Comment 55 commit-hook freebsd_committer 2020-11-12 00:47:50 UTC
A commit references this bug:

Author: kib
Date: Thu Nov 12 00:46:53 UTC 2020
New revision: 367606
URL: https://svnweb.freebsd.org/changeset/base/367606

Log:
  bhyve: avoid allocating BARs above the end of supported physical addresses.

  Read CPUID leaf 0x8000008 to determine max supported phys address and
  create BAR region right below it, reserving 1/4 of the supported guest
  physical address space to the 64bit BARs mappings.

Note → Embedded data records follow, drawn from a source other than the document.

/-- In boot mode, replacing the hidden bytes and taking a step commute. -/
theorem step_withHiddenOf : step (s.withHiddenOf src) = mapNext (·.withHiddenOf src) (step s) := by
  unfold step
  rw [State.withHiddenOf_halted, fetch_withHiddenOf hboot]
  cases s.halted with
  | true => rfl
  | false =>
    cases fetch s with
    | error f => rfl
    | ok i => exact exec_withHiddenOf hboot src i

end

theorem sameButHidden_withHiddenOf (s : State) (src : Memory) : sameButHidden s (s.withHiddenOf src) :=
  ⟨rfl, fun _ _ h => (s.mem.read_withHiddenOf_visible src h).symm⟩

/-- Two canonical states that differ only in the hidden bytes are one state with the hidden bytes of two memories. -/
theorem withHiddenOf_eq_of_sameButHidden {s s' : State} (hs : MemoryCanonical s) (hs' : MemoryCanonical s')
    (h : sameButHidden s s') : s.withHiddenOf s'.mem = s' := by
  obtain ⟨heq, hagree⟩ := h
  rw [State.withHiddenOf, Memory.withHiddenOf_eq hs hs' hagree]
  exact heq.symm

theorem step_ne_refused (s : State) (r : Refusal) : step s ≠ .refused r := by
  unfold step
  split
  · simp
  · split
    · simp
    · exact exec_ne_refused _ s r

/-- Settles O59. The first half is `step_withHiddenOf` for the hidden bytes of the other state, the second half for the
state's own. -/
theorem hiddenRomCannotBeObserved : Obligations.HiddenRomCannotBeObserved := by
  intro s s' hboot hs hs' hsame
  constructor
  · have hstep := step_withHiddenOf hboot s'.mem
    rw [withHiddenOf_eq_of_sameButHidden hs hs' hsame] at hstep
    rw [hstep]
    cases h : step s with
    | next t => exact sameButHidden_withHiddenOf t s'.mem
    | fault f => exact rfl
    | refused r => exact absurd h (step_ne_refused s r)
  · intro t off h hoff
    have hstep := step_withHiddenOf hboot s.mem
    rw [withHiddenOf_eq_of_sameButHidden hs hs ⟨rfl, fun _ _ _ => rfl⟩, h] at hstep
    have ht : t = t.withHiddenOf s.mem := Host.Outcome.next.inj hstep
    rw [ht]
    exact t.mem.read_withHiddenOf_hidden s.mem hoff

end Sys2Proof.Machine
end

section
/-! PROOF. The family 30_encoding.md: the decoder against the encoder, which are written from different tables (R80 to
R85 against R91 and R93), the unmapped bytes (R92, R93, R221), and the length of an instruction (R80, R90, R205). -/

namespace Sys2Proof.Machine

open Sys2Proof.Safety

/-! ### What the list decoder accepts -/

theorem lookUp_eq_ok {b : Byte} {page : Page} {bs rest : List Byte} {i : Instr} :
    lookUp b page bs = .ok (i, rest) ↔ decodeByte b (page == .prefixed) = some i ∧ bs = rest := by
  unfold lookUp
  cases decodeByte b (page == .prefixed) <;> simp

/-- R89: a list is accepted for its first byte, or for the byte after an escape, and what stands after that byte is left
over. -/
theorem decode_eq_ok {bs rest : List Byte} {i : Instr} :
    decode bs = .ok (i, rest) ↔
      (∃ b, bs = b :: rest ∧ b ≠ prefixEscape ∧ decodeByte b false = some i) ∨
        ∃ b, bs = prefixEscape :: b :: rest ∧ decodeByte b true = some i := by
  have hplain : (Page.plain == .prefixed) = false := rfl
  cases bs with
  | nil => simp [decode]
  | cons b0 tail =>
    by_cases hesc : b0 = prefixEscape
    · cases tail with
      | nil => simp [decode, hesc]
      | cons b1 tail => simp [decode, hesc, lookUp_eq_ok, and_comm]
    · simp [decode, hesc, lookUp_eq_ok, hplain, and_comm]

/-- Bytes after an accepted list are left over with the rest of it. -/
theorem decode_append {bs rest : List Byte} {i : Instr} (h : decode bs = .ok (i, rest)) (more : List Byte) :
    decode (bs ++ more) = .ok (i, rest ++ more) := by
  rcases decode_eq_ok.1 h with ⟨b, rfl, hb, hdec⟩ | ⟨b, rfl, hdec⟩
  · exact decode_eq_ok.2 (.inl ⟨b, rfl, hb, hdec⟩)
  · exact decode_eq_ok.2 (.inr ⟨b, rfl, hdec⟩)

/-! ### The decoder's fields against the encoder's maps -/

/-- Every row of R91 and R93 decodes to its own instruction. -/
theorem decode_encode (i : Instr) : decode (encode i) = .ok (i, []) := by
  cases i <;> rfl

/-- Settles O5: the 144 rows decode to their instructions (`decode_encode`), whatever follows them (`decode_append`). -/
theorem decodeOfEncodeIsIdentity : Obligations.DecodeOfEncodeIsIdentity :=
  fun i operands _ => decode_append (decode_encode i) operands

/-- A byte that the fields of R81 to R85 map on the plain page stands in R91 for that instruction alone. -/
theorem encode_of_decodeByte_plain {b : Byte} {i : Instr} (h : decodeByte b false = some i) : encode i = [b] := by
  have hmap : ∀ b : Byte, ∀ i ∈ decodeByte b false, encode i = [b] := by decide
  exact hmap b i h

/-- A byte that is mapped on the prefixed page stands in R93 for that instruction alone. -/
theorem encode_of_decodeByte_prefixed {b : Byte} {i : Instr} (h : decodeByte b true = some i) :
    encode i = [prefixEscape, b] := by
  have hmap : ∀ b : Byte, ∀ i ∈ decodeByte b true, encode i = [prefixEscape, b] := by decide
  exact hmap b i h

/-- Settles O6, by the page the operation byte was looked up in. -/
theorem acceptedBytesAreTheEncoding : Obligations.AcceptedBytesAreTheEncoding := by
  intro bs i rest h
  rcases decode_eq_ok.1 h with ⟨b, rfl, -, hdec⟩ | ⟨b, rfl, hdec⟩
  · rw [encode_of_decodeByte_plain hdec, List.singleton_append]
  · rw [encode_of_decodeByte_prefixed hdec, List.cons_append, List.singleton_append]

/-- Settles O9. -/
theorem sampleWordsDecode : Obligations.SampleWordsDecode :=
  ⟨rfl, rfl, rfl, rfl, rfl, rfl, rfl, rfl, rfl, rfl, rfl, rfl, rfl, rfl, rfl, rfl, rfl⟩

/-! ### The opcode bytes of a form -/

/-- The register field of R82, with 110 for `(HL)`. -/
def dst8Code : Dst8 → Byte
  | .reg r => regCode r
  | .indHL => 6

/-- The operation field `ooo` of R85. -/
def aluCode : AluOp → Byte
  | .add => 0
  | .adc => 1
  | .sub => 2
  | .sbc => 3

  PR:    250802 (although the issue from PR is not fixed by the change)
  Noted and reviewed by:	grehan
  Sponsored by:	The FreeBSD Foundation
  MFC after:	2 weeks
  Differential revision:	https://reviews.freebsd.org/D27095

Changes:
  head/usr.sbin/bhyve/pci_emul.c
Comment 56 mr.xanto 2021-02-26 15:16:45 UTC
I've try to pass through another (more newer) GPU:
ppt0@pci0:1:0:0:        class=0x030000 card=0x00007377 chip=0x128710de rev=0xa1 hdr=0x00
    vendor     = 'NVIDIA Corporation'
    device     = 'GK208B [GeForce GT 730]'
    class      = display
    subclass   = VGA
    bar   [10] = type Memory, range 32, base rxfa000000, size 16777216, enabled
    bar   [14] = type Prefetchable Memory, range 64, base rxf0000000, size 134217728, enabled
    bar   [1c] = type Prefetchable Memory, range 64, base rxf8000000, size 33554432, enabled
    bar   [24] = type I/O Port, range 32, base rxe000, size 128, enabled
    cap 01[60] = powerspec 3  supports D0 D3  current D0
    cap 05[68] = MSI supports 1 message, 64 bit
    cap 10[78] = PCI-Express 2 legacy endpoint max data 128(256) NS
                 max read 128
                 link x8(x8) speed 5.0(5.0) ASPM disabled(L0s/L1) ClockPM disabled
    ecap 0002[100] = VC 1 max VC0
    ecap 0004[128] = Power Budgeting 1
    ecap 000b[600] = Vendor 1 ID 1
ppt1@pci0:1:0:1:        class=0x040300 card=0x00007377 chip=0x0e0f10de rev=0xa1 hdr=0x00
    vendor     = 'NVIDIA Corporation'
    device     = 'GK208 HDMI/DP Audio Controller'
    class      = multimedia
    subclass   = HDA
    bar   [10] = type Memory, range 32, base rxfb080000, size 16384, enabled
    cap 01[60] = powerspec 3  supports D0 D3  current D0
    cap 05[68] = MSI supports 1 message, 64 bit
    cap 10[78] = PCI-Express 2 endpoint max data 128(256) NS
                 max read 128
                 link x8(x8) speed 5.0(5.0) ASPM L0s/L1(L0s/L1) ClockPM disabled

and get random traps. Now there is FreeBSD 12.2-STABLE GENERIC (with debug):
#cat /usr/src/.gituprevision
stable/12:879039312
#
One of text-dump: https://disk.yandex.ru/d/l8PdtxrFKrlzSg

Any thought what going on?
Comment 57 mr.xanto 2021-05-13 07:22:56 UTC
Not reproducible after upgrade to stable/13, uefi-edk2-bhyve and hardware update to GK208B [GeForce GT 730]. 
But Windows guest still can't work with GPU - "Windows has stopped this device because it has reported problems. (Code 43)". Perhaps, there should be setting in bhyve to hide vendor id from guest, as it can be do in KVM.